Outro aspeto menor mas que merece reparo: jogar com 3 trabalhadores apenas não me parece possibilitar qualquer chance de vitória - isto entre jogadores que conhecem o jogo claro, porque não fazem erros demasiado relevantes.

Boa rewiew!


«Não há homens mais felizes do que aqueles que inventam jogos» - adaptado de Leibniz

Arquitectura

Nos meus últimos jogos utilizei a estratégia da Arquitectura e gostei, acho que é uma estratégia tão boa como a que referiste, sendo que talvez necessite de um planeamento um pouco mais cuidado.

Temos que pôr isso à prova ... e para tal, nada como marcar uma partida :)

Aceito uma partida quando

Aceito uma partida quando quiseres ;)

Acho que tens razão e ao jogar a 4 essa estratégia pode ser interessante. A 3 e 2 jogadores mantenho as minhas reservas, mas como é óbvio posso ter tido experiências particulares e estar enganado.


«Não há homens mais felizes do que aqueles que inventam jogos» - adaptado de Leibniz

Não dá para tudo...

... pois é, joguei este jogo uma vez (em Essen), gostei bastante do jogo, mas nunca mais o joguei. blush

Penso várias vezes que tenho de o voltar a jogar mas acabam por aparecer sempre outros no caminho! confused

Com mais esta excelente review fizeste-me ficar ainda com mais vontade de o voltar a jogar. Espero que seja para breve! smiley

Vamos a isso ...

... é uma questão de combinar :)

Very Nice!

Boa review, parabéns!   yes

 

Jogatinas:

Boa Review!

Onde está o gajo amarelo a bater palmas?! bem, fica o efeito sonoro, clap clap

boa

Boa crítica!

Tenho mesmo que experimentar este nova abordagem a "worker placement"

Expansão

Depois do sucesso do jogo base, claro que vem aí uma expansão.

Espero que sirva para dar replayability ao jogo e que corrija o que não está balanceado a dois e a três jogadores.

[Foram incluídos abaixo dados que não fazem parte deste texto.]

-- ==== Sys2Proof/Tests/Slice0.lean ====
section
/-! SUPPORT. Tests of the model: words of the spec's encodings, terms that well-formedness refuses, single turns whose result the
spec states, and, for every obligation with hypotheses, a state and operands that meet them. -/
namespace Sys2Proof.Tests
open Sys2Proof Sys2Proof.Machine
/- One test after the other: the kernel's evaluations in parallel take too many threads. -/
set_option Elab.async false

/-! A small package: core 0 of die 0, its team 0 of a launch of colour 1, and one thread in slot 0. -/

/-- Two teams of one thread, 1,024 bytes of region, two tiles, a logical mesh of one row and two columns. -/
def job : Launch :=
  ⟨0, 1, 0, [0x10000, 0, 2, 64 + 64 <<< 49, 8 + 2 <<< 13 + 1 <<< 16, 5, 0x10, 0], 0, false, 0, 0, [0, 1], 0, 0, 0, [], false, none⟩

def team : Team := ⟨⟨0, 0⟩, 1, 0, 1024, 0, 0, [0, 1], 0, false, false⟩

/-- The launch's first thread: d0 5, d1 0x10040, d2 7, d3 −2, v registers of small numbers. -/
def run : Thread := { Thread.start 1 1 0 0 0 0x10000 5 false 0 with
  entry := none
  d := #v[5, 0x10040, 7, 0xFFFFFFFFFFFFFFFE, 0, 0, 0, 0, 0, 0, 0, 0, 0, 0, 0, 0]
  v := Vector.ofFn fun i => Vector.ofFn fun j => BitVec.ofNat 32 (i.val + j.val) }

def coreOf (t : Thread) : Core := { Core.reset.setThread 0 (some t) with
  stop := false, teams := [team], tlb := [⟨1, false, 1, 0x1F⟩] }

/-- The package with that thread and core 0 as a function of it. -/
def pkg (t : Thread) (k : Core → Core) : State := { State.reset with
  powered := true, uid := 10, launches := [(0, job)], parts := [(0, ⟨[0], [1], 1, .none⟩)], cores := [(0, k (coreOf t))]
  wpBase := [(8, 0x1000000001)], colours := [(1, { Colour.reset with key := true, tdi := .run })] }

def st (t : Thread) : State := pkg t id

/-- The turn of its thread. -/
def cx (s : State) : Ctx := ⟨s, 0, 0, s.core 0, (s.thread 0 0).getD run⟩

def g0 : Guard := ⟨false, 0⟩

/-- Operands d1, d2, d3 and no field. -/
def fd : Fields := ⟨0, .dflt, ⟨.d 4, .plain⟩, ⟨.d 1, .plain⟩, ⟨.d 2, .plain⟩, .unused, 0⟩

/-- What a turn leaves, where it is a next state that satisfies a condition. -/
def After (o : Host.Outcome State Fault Refusal) (p : State → Bool) : Bool := match o with
  | .next t => p t
  | _ => false

theorem after_next {o : Host.Outcome State Fault Refusal} (h : After o (fun _ => true) = true) : ∃ t, o = .next t := by
  unfold After at h; split at h
  · exact ⟨_, rfl⟩
  · cases h

def okIs {α : Type} [DecidableEq α] (a : Acc α) (p : α) : Bool := match a with
  | .ok q => decide (q = p)
  | _ => false

theorem ok_of {α : Type} [DecidableEq α] {a : Acc α} {p : α} (h : okIs a p = true) : a = .ok p := by
  unfold okIs at h; split at h
  · rw [of_decide_eq_true h]
  · cases h

theorem below_of {as : List Word} (h : (as.all fun b => decide (b.toNat < 2 ^ 55)) = true) : ∀ b ∈ as, b.toNat < 2 ^ 55 :=
  fun b hb => of_decide_eq_true (List.all_eq_true.mp h b hb)

theorem reaches_of {x : Ctx} {k : Accepts} {u : Use} {a : Word} {addrs : List Word} {ps : List Place}
    (h : ((a :: addrs).all fun b => decide (b.toNat < 2 ^ 55)) = true ∧ regionDetail k (x.s.region x.g x.t.colour x.t.key a) = 0 ∧
      okIs (x.placesIn k u addrs) ps = true) : Reaches x k u a addrs ps := ⟨below_of h.1, h.2.1, ok_of h.2.2⟩

theorem inScratchpad_of {x : Ctx} {a : Word} {os : List Nat} {off : Nat}
    (h : (os != []) = true ∧ x.c.atHome x.t = true ∧ x.s.badSpad = [] ∧
      ([a + BitVec.ofNat 64 (64 * (os.headD 0 / 64)), a + BitVec.ofNat 64 (64 * (os.headD 0 / 64))].all
        fun b => decide (b.toNat < 2 ^ 55)) = true ∧
      regionDetail .spad (x.s.region x.g x.t.colour x.t.key (a + BitVec.ofNat 64 (64 * (os.headD 0 / 64)))) = 0 ∧
      okIs (x.placesIn .spad .read [a + BitVec.ofNat 64 (64 * (os.headD 0 / 64))]) [.spad x.g (off + 64 * (os.headD 0 / 64))] = true ∧
      ∀ k, k < 2 → beyondRegion x a (os.filter fun o => o / 64 == k) = false) : InScratchpad x a os off :=
  ⟨by simpa using h.1, h.2.1, reaches_of ⟨h.2.2.2.1, h.2.2.2.2.1, h.2.2.2.2.2.1⟩, h.2.2.2.2.2.2,
    fun o _ e he => by rw [h.2.2.1] at he; cases he⟩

Game description from the publisher:

In Tzolk'in: The Mayan Calendar - Tribes & Prophecies, each player now controls a particular tribe, each having a special ability which only that player can use. The whole game is also influenced by prophecies that are revealed ahead of time and fulfilled when the time is right. These prophecies give players other opportunities to score points, but also affect the game in other ways.